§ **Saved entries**
= = = = =

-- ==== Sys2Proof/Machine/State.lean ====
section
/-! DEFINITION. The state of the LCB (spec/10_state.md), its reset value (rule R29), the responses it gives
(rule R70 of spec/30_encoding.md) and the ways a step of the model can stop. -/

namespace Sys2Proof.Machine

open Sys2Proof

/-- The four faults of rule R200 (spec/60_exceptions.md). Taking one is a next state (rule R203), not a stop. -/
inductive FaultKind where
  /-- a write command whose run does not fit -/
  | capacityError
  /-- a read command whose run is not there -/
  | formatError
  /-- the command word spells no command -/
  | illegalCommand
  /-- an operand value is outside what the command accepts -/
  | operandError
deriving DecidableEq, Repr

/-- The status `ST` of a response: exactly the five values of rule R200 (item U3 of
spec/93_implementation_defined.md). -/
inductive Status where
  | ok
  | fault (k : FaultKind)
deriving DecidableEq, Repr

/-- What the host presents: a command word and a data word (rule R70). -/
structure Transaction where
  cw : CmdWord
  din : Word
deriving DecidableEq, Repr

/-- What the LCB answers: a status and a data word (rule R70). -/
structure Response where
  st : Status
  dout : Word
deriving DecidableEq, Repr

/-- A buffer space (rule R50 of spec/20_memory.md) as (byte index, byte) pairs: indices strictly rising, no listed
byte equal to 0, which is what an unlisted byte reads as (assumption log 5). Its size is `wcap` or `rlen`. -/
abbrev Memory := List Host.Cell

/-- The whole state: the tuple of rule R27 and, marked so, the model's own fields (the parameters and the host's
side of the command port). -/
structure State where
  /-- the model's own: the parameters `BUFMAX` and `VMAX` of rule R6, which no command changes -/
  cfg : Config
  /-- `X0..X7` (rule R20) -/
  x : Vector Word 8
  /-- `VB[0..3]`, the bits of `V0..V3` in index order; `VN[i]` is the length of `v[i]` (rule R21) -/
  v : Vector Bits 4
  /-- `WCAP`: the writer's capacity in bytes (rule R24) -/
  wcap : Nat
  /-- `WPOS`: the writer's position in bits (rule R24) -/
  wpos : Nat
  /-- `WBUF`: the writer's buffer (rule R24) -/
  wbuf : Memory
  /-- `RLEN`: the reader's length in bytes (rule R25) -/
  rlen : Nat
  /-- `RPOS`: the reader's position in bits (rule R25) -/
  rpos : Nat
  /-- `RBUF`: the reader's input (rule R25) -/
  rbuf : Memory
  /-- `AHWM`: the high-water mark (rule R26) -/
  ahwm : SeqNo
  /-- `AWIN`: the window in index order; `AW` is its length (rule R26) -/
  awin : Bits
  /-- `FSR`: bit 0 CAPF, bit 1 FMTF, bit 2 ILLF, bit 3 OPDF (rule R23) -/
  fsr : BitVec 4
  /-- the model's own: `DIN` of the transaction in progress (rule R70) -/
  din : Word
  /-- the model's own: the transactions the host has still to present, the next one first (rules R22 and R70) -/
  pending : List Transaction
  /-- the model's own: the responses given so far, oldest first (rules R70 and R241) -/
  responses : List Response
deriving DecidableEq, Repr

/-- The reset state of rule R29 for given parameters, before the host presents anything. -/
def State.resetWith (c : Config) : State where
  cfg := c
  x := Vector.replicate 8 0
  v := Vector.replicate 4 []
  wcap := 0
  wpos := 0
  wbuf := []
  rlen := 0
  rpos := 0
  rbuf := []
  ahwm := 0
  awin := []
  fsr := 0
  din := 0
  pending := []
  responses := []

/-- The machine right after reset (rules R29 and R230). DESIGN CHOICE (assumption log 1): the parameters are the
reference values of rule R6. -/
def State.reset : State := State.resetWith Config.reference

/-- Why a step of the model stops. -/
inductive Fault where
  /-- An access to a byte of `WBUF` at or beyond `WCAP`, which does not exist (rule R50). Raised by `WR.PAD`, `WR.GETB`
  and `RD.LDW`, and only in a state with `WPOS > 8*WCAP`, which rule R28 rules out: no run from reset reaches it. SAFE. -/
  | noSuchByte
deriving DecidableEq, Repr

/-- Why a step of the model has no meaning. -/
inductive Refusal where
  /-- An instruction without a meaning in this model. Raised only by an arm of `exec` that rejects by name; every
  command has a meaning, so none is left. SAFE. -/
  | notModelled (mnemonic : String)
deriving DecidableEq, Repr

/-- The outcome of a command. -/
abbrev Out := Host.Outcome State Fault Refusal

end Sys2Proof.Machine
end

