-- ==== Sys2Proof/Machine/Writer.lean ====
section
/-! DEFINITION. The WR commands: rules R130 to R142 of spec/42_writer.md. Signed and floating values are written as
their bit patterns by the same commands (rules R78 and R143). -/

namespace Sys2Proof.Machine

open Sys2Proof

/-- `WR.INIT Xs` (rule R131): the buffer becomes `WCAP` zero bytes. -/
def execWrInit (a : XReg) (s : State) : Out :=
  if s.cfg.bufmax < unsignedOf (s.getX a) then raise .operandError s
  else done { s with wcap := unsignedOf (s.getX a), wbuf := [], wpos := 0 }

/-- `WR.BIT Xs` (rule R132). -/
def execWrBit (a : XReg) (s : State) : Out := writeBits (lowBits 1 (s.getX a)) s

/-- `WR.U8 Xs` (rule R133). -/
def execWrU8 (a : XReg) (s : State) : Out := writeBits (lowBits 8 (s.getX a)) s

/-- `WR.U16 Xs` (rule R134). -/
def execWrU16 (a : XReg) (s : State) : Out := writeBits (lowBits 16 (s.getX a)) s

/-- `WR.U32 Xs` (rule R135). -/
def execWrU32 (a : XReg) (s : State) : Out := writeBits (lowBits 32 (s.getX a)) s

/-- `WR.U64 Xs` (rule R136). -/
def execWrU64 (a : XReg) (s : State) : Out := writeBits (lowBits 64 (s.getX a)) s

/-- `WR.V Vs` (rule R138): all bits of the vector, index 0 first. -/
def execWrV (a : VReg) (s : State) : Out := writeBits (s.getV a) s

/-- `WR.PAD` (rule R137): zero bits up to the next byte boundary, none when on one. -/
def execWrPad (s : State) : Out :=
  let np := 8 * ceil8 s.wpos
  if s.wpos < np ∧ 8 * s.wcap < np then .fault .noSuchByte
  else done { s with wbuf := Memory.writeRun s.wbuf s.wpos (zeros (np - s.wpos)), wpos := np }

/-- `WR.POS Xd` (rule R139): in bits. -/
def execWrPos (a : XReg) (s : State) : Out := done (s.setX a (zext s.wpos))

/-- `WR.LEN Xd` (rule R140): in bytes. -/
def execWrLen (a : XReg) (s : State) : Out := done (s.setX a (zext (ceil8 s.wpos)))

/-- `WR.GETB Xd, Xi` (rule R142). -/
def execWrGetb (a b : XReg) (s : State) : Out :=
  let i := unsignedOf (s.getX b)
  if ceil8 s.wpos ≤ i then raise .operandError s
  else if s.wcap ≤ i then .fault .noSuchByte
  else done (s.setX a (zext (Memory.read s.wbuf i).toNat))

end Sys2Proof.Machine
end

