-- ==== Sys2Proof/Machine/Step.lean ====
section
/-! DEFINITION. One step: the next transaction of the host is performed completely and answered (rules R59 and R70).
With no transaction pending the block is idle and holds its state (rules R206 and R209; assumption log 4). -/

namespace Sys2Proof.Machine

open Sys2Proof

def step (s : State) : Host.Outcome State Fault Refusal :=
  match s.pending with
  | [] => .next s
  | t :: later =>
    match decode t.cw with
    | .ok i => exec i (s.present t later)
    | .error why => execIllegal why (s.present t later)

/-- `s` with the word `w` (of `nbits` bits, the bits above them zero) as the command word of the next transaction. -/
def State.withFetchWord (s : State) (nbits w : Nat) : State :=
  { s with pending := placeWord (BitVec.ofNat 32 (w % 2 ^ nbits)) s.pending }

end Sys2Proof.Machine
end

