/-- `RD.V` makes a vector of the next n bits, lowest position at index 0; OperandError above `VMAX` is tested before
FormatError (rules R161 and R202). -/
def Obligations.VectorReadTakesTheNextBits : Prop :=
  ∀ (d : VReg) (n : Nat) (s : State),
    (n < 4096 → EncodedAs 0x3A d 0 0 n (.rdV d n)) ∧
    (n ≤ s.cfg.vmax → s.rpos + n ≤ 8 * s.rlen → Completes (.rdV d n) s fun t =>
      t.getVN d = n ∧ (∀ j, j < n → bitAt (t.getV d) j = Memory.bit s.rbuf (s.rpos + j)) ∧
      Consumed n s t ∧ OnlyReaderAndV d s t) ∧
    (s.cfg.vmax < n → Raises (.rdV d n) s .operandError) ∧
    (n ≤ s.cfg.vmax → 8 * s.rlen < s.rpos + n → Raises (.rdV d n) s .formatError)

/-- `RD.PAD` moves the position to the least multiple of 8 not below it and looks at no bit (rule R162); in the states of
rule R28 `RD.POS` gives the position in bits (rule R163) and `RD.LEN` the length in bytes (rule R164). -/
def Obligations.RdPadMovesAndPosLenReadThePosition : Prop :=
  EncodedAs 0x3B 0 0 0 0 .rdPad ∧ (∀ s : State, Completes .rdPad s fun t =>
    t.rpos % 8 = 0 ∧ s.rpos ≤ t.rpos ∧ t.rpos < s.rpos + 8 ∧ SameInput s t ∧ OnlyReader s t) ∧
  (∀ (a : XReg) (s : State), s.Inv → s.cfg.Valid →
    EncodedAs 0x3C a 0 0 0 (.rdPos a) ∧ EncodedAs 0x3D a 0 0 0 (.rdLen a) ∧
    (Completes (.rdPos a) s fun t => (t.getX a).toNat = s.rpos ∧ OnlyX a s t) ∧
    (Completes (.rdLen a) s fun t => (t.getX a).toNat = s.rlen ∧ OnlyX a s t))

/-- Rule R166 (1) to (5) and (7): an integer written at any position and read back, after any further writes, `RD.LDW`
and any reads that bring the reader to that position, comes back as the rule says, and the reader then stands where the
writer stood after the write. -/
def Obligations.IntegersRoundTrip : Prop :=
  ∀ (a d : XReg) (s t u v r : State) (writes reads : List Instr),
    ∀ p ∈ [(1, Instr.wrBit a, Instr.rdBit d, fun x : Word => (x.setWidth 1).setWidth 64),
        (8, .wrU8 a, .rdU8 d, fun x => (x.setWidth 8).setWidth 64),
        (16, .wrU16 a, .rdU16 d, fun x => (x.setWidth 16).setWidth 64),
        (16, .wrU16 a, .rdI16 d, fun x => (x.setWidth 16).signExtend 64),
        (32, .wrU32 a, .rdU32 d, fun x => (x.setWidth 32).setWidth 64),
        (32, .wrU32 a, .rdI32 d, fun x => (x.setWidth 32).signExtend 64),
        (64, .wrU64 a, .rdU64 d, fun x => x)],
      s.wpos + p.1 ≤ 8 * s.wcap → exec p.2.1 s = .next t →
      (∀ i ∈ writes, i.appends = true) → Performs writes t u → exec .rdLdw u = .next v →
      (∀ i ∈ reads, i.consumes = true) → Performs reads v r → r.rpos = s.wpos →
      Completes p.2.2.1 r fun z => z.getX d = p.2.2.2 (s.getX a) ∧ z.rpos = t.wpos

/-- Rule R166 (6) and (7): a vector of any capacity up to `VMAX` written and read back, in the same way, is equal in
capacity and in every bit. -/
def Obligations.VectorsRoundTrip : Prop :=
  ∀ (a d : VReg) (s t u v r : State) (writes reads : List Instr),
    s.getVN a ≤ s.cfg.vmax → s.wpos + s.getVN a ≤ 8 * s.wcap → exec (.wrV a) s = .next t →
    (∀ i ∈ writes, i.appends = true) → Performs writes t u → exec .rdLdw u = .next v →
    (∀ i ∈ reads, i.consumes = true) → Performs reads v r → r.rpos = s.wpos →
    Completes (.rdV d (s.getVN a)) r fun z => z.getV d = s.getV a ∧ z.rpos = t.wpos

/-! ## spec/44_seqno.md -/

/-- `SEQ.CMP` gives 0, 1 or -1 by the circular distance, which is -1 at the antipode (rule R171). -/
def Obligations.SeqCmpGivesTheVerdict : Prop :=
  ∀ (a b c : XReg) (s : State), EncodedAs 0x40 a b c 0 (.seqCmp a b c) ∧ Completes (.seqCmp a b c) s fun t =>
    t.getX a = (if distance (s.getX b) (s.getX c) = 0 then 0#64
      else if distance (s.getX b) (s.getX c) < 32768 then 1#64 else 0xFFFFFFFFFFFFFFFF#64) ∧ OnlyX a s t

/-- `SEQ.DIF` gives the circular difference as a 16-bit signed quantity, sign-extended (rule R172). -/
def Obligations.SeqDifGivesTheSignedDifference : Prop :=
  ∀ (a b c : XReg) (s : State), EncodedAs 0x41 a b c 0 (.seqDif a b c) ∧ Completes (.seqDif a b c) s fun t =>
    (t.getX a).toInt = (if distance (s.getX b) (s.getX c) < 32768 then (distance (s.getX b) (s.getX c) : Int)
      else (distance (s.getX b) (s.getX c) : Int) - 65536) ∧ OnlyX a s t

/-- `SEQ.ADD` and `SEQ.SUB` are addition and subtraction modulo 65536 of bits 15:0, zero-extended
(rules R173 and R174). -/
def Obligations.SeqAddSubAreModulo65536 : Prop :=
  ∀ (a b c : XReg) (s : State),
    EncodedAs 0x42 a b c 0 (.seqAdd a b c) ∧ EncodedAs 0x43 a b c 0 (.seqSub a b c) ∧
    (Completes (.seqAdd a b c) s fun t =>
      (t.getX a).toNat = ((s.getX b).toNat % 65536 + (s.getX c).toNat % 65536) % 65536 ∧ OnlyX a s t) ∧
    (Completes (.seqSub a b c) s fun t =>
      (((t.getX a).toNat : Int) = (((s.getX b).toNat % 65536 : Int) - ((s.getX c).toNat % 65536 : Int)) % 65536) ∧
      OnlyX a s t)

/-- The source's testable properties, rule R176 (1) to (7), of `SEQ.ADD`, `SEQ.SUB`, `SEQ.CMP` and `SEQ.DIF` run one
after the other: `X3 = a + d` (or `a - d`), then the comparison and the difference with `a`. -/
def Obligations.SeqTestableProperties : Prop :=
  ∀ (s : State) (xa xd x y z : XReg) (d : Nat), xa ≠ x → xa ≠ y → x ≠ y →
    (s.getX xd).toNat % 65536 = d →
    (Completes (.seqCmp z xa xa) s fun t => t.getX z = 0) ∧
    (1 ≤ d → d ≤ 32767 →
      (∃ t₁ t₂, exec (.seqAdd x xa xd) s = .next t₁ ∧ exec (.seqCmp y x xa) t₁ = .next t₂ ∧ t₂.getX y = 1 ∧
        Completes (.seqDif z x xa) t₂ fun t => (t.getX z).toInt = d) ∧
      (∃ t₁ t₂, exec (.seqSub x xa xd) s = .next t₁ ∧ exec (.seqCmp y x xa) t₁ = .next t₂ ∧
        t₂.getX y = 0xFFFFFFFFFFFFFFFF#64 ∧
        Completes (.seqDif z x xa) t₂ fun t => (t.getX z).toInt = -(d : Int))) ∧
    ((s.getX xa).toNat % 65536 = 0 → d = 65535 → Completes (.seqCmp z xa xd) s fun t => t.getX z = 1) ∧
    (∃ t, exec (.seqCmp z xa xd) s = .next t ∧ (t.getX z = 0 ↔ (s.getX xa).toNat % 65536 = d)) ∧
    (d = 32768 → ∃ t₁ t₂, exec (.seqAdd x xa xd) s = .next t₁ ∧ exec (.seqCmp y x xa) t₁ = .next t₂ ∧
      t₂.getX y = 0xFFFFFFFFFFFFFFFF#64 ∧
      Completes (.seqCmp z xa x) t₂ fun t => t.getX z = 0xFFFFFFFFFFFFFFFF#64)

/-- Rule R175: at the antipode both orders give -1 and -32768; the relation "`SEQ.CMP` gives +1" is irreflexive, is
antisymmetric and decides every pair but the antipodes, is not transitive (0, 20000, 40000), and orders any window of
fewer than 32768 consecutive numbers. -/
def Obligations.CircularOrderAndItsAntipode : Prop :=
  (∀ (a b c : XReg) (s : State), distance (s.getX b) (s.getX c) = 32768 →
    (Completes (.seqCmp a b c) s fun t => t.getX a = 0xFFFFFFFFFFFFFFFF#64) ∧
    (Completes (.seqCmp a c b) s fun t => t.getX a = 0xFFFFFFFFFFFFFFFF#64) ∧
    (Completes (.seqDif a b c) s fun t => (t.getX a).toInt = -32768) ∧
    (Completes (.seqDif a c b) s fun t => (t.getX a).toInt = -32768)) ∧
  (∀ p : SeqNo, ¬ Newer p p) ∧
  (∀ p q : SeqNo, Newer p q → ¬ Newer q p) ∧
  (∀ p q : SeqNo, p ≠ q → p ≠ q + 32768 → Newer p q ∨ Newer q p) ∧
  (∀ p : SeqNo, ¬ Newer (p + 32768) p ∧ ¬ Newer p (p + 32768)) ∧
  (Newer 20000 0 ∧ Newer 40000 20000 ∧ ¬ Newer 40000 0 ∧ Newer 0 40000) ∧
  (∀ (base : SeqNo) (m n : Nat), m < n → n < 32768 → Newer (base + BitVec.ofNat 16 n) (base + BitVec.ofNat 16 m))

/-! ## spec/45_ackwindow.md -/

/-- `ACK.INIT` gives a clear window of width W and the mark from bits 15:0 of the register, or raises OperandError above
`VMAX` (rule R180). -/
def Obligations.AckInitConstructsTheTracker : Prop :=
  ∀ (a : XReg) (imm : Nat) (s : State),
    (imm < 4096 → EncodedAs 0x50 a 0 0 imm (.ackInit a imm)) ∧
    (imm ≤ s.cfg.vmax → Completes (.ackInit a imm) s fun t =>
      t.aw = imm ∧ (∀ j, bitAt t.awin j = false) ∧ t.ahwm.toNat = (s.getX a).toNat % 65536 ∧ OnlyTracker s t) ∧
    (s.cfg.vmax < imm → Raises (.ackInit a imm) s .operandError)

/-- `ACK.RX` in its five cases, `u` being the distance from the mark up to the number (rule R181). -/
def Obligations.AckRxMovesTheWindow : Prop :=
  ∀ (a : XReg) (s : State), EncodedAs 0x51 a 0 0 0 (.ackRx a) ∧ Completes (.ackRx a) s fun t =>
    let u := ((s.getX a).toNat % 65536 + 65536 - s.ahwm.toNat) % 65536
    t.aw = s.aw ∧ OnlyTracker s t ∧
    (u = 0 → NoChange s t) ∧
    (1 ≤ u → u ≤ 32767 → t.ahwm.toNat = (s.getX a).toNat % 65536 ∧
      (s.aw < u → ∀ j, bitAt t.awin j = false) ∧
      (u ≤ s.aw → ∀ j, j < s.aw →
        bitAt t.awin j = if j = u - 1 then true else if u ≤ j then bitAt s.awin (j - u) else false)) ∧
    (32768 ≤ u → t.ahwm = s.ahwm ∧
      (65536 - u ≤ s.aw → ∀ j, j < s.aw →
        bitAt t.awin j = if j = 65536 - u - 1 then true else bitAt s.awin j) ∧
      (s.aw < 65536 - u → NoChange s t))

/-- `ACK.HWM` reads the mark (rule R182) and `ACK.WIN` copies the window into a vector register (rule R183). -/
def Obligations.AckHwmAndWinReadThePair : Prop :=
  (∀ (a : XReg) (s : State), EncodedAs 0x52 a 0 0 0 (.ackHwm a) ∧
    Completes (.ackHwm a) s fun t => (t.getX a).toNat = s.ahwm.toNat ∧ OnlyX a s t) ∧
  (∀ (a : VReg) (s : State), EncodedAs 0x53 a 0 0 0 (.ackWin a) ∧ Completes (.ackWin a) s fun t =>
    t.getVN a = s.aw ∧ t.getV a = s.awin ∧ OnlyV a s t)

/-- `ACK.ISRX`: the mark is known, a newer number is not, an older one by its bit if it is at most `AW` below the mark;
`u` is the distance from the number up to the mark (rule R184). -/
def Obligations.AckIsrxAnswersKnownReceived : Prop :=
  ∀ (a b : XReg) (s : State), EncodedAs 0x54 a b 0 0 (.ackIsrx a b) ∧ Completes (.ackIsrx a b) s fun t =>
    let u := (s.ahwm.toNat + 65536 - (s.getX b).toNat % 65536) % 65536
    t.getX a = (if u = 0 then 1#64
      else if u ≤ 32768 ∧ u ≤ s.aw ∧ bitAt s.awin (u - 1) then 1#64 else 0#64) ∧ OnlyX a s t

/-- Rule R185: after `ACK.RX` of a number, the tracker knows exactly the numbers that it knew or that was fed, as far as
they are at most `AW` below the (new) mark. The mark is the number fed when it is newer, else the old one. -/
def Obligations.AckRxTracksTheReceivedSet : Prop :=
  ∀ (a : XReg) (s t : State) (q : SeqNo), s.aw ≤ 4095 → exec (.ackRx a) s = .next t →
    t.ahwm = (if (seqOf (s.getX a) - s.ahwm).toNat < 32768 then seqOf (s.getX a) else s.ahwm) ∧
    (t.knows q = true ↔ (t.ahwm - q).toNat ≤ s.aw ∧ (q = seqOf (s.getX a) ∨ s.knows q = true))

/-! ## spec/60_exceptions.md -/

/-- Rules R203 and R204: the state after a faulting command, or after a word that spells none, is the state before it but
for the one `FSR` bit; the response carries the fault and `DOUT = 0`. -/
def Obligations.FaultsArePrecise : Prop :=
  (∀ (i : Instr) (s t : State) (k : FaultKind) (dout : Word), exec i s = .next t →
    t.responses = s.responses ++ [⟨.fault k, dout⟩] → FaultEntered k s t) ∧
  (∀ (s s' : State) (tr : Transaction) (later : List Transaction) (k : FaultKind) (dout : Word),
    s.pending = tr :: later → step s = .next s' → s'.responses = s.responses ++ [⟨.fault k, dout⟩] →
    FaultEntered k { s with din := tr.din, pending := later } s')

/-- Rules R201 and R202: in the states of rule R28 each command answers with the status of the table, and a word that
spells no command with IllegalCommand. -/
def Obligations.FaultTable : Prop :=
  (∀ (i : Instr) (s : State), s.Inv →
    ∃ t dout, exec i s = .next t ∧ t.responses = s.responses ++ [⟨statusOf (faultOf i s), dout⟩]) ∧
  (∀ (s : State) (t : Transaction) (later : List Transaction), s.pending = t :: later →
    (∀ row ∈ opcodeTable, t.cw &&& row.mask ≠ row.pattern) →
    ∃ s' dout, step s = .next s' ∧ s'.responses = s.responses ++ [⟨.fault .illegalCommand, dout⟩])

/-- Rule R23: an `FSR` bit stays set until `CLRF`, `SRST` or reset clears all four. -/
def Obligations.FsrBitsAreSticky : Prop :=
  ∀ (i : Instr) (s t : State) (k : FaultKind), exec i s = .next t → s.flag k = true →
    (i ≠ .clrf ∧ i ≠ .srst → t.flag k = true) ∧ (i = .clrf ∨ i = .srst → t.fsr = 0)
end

= = = = =

§ **Assignment**
Lines holding the word "NoChange" should be copied from the entries above.

§ **Response area**
    (u = 0 → NoChange s t) ∧
      (s.aw < 65536 - u → NoChange s t))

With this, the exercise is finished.